§ What the task requires
Search the listing below for the string "only" and copy every line where it occurs.

§ Records provided
/-- Settles O47: every result is the words of a componentwise function, and the selected element passes whole. -/
theorem fp2ComponentwiseCommands : Obligations.Fp2ComponentwiseCommands := by
  unfold Obligations.Fp2ComponentwiseCommands
  refine ⟨fun a b ha hb => ?_, fun a ha => ?_⟩
  · have hadd : (Instr.fp2Add a b).wellFormed = true := by simp [Instr.wellFormed, ha, hb]
    have hsub : (Instr.fp2Sub a b).wellFormed = true := by simp [Instr.wellFormed, ha, hb]
    refine ⟨decode_words .fp2Add false hadd rfl rfl, decode_words .fp2Sub false hsub rfl rfl,
      fun ws => ⟨decode_words_flag_not_taken .fp2Add rfl rfl ws, decode_words_flag_not_taken .fp2Sub rfl rfl ws⟩,
      fun s => ⟨exec_eq_respond hadd nofun s, exec_eq_respond hsub nofun s, fun f => ?_⟩⟩
    have hsel : (Instr.fp2Csel f a b).wellFormed = true := by simp [Instr.wellFormed, ha, hb]
    exact ⟨decode_words .fp2Csel f hsel rfl (by cases f <;> rfl),
      fp2Words_fp2Csel f ha hb ▸ exec_eq_respond hsel nofun s⟩
  · have hneg : (Instr.fp2Neg a).wellFormed = true := ha
    have hcanon : (Instr.fp2Canon a).wellFormed = true := ha
    exact ⟨decode_words .fp2Neg false hneg rfl rfl, decode_words .fp2Canon false hcanon rfl rfl,
      fun ws => ⟨decode_words_flag_not_taken .fp2Neg rfl rfl ws, decode_words_flag_not_taken .fp2Canon rfl rfl ws⟩,
      fun s => ⟨exec_eq_respond hneg nofun s, exec_eq_respond hcanon nofun s⟩⟩

/-! ### Multiplication (R105) -/

theorem fp2Mul_comm (a b : Fp2) : fp2Mul a b = fp2Mul b a := by
  simp only [fp2Mul, f127Mul_comm b.a0, f127Mul_comm b.a1, f127Add_comm (f127Mul a.a1 b.a0)]

theorem fp2Mul_a1_val_eq_zero_iff {a b : Fp2} (ha : NRFp2 a) (hb : NRFp2 b) :
    val (fp2Mul a b).a1 = 0 ↔ (val a.a0 = 0 ∨ val b.a1 = 0) ∧ (val a.a1 = 0 ∨ val b.a0 = 0) := by
  rw [fp2Mul, f127Add_val_eq_zero_iff (nr127_f127Mul _ _) (nr127_f127Mul _ _), f127Mul_val_eq_zero_iff ha.1 hb.2,
    f127Mul_val_eq_zero_iff ha.2 hb.1]

theorem fp2Mul_a0_val_eq_zero_iff {a b : Fp2} (ha : NRFp2 a) (hb : NRFp2 b) :
    val (fp2Mul a b).a0 = 0 ↔ (val a.a0 = 0 ∨ val b.a0 = 0) ∧ val (f127Mul a.a1 b.a1) = P127 := by
  rw [fp2Mul, f127Sub_val_eq_zero_iff (nr127_f127Mul _ _) (nr127_f127Mul _ _), f127Mul_val_eq_zero_iff ha.1 hb.1]

/-- Settles O48: each component has the residue of its formula, and only `0 + 0` and `0 - p` give the zero pattern. -/
theorem fp2MulResult : Obligations.Fp2MulResult := by
  unfold Obligations.Fp2MulResult
  intro a b ha hb
  have hw : (Instr.fp2Mul a b).wellFormed = true := by simp [Instr.wellFormed, ha, hb]
  exact ⟨decode_words .fp2Mul false hw rfl rfl, decode_words_flag_not_taken .fp2Mul rfl rfl,
    fun s => ⟨fp2Mul a b, exec_eq_respond hw nofun s, rfl, rfl, fp2Mul_comm a b, fun hna hnb =>
      ⟨nrFp2_fp2Mul a b, fp2Mul_a0_cast hna hnb, fp2Mul_a1_cast hna hnb, fp2Mul_a1_val_eq_zero_iff hna hnb,
        fp2Mul_a0_val_eq_zero_iff hna hnb⟩⟩⟩

/-! ### Squaring (R107) -/

theorem fp2Eq_fp2Sqr_fp2Mul_self {a : Fp2} (ha : NRFp2 a) : Fp2Eq (fp2Sqr a) (fp2Mul a a) := by
  rw [fp2Eq_iff_value_eq (nrFp2_fp2Sqr a) (nrFp2_fp2Mul a a), fp2Value_fp2Sqr ha, fp2Value_fp2Mul ha ha]

/-- Settles O49: the square and the product stand for one element, and the zeros of R107's example differ. -/
theorem fp2SqrResult : Obligations.Fp2SqrResult := by
  unfold Obligations.Fp2SqrResult
  refine ⟨fun a ha => ?_, by decide, by decide⟩
  have hw : (Instr.fp2Sqr a).wellFormed = true := ha
  exact ⟨decode_words .fp2Sqr false hw rfl rfl, decode_words_flag_not_taken .fp2Sqr rfl rfl,
    fun s => ⟨fp2Sqr a, exec_eq_respond hw nofun s, rfl, rfl, fun hna =>
      ⟨nrFp2_fp2Sqr a, fp2Sqr_a0_cast hna, fp2Sqr_a1_cast hna, fp2Eq_fp2Sqr_fp2Mul_self hna⟩⟩⟩

/-! ### The three-multiplication form (R106) -/

/-- The imaginary part of a product in the three-multiplication form (R106). -/
def karatsubaA1 (a b : Fp2) : List Limb :=
  f127Sub (f127Sub (f127Mul (f127Add a.a0 a.a1) (f127Add b.a0 b.a1)) (f127Mul a.a0 b.a0)) (f127Mul a.a1 b.a1)

theorem nr127_karatsubaA1 (a b : Fp2) : NR127 (karatsubaA1 a b) := nr127_f127Sub _ (f127Mul_length _ _)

§ Task response
  simp only [fp2Mul, f127Mul_comm b.a0, f127Mul_comm b.a1, f127Add_comm (f127Mul a.a1 b.a0)]
/-- Settles O48: each component has the residue of its formula, and only `0 + 0` and `0 - p` give the zero pattern. -/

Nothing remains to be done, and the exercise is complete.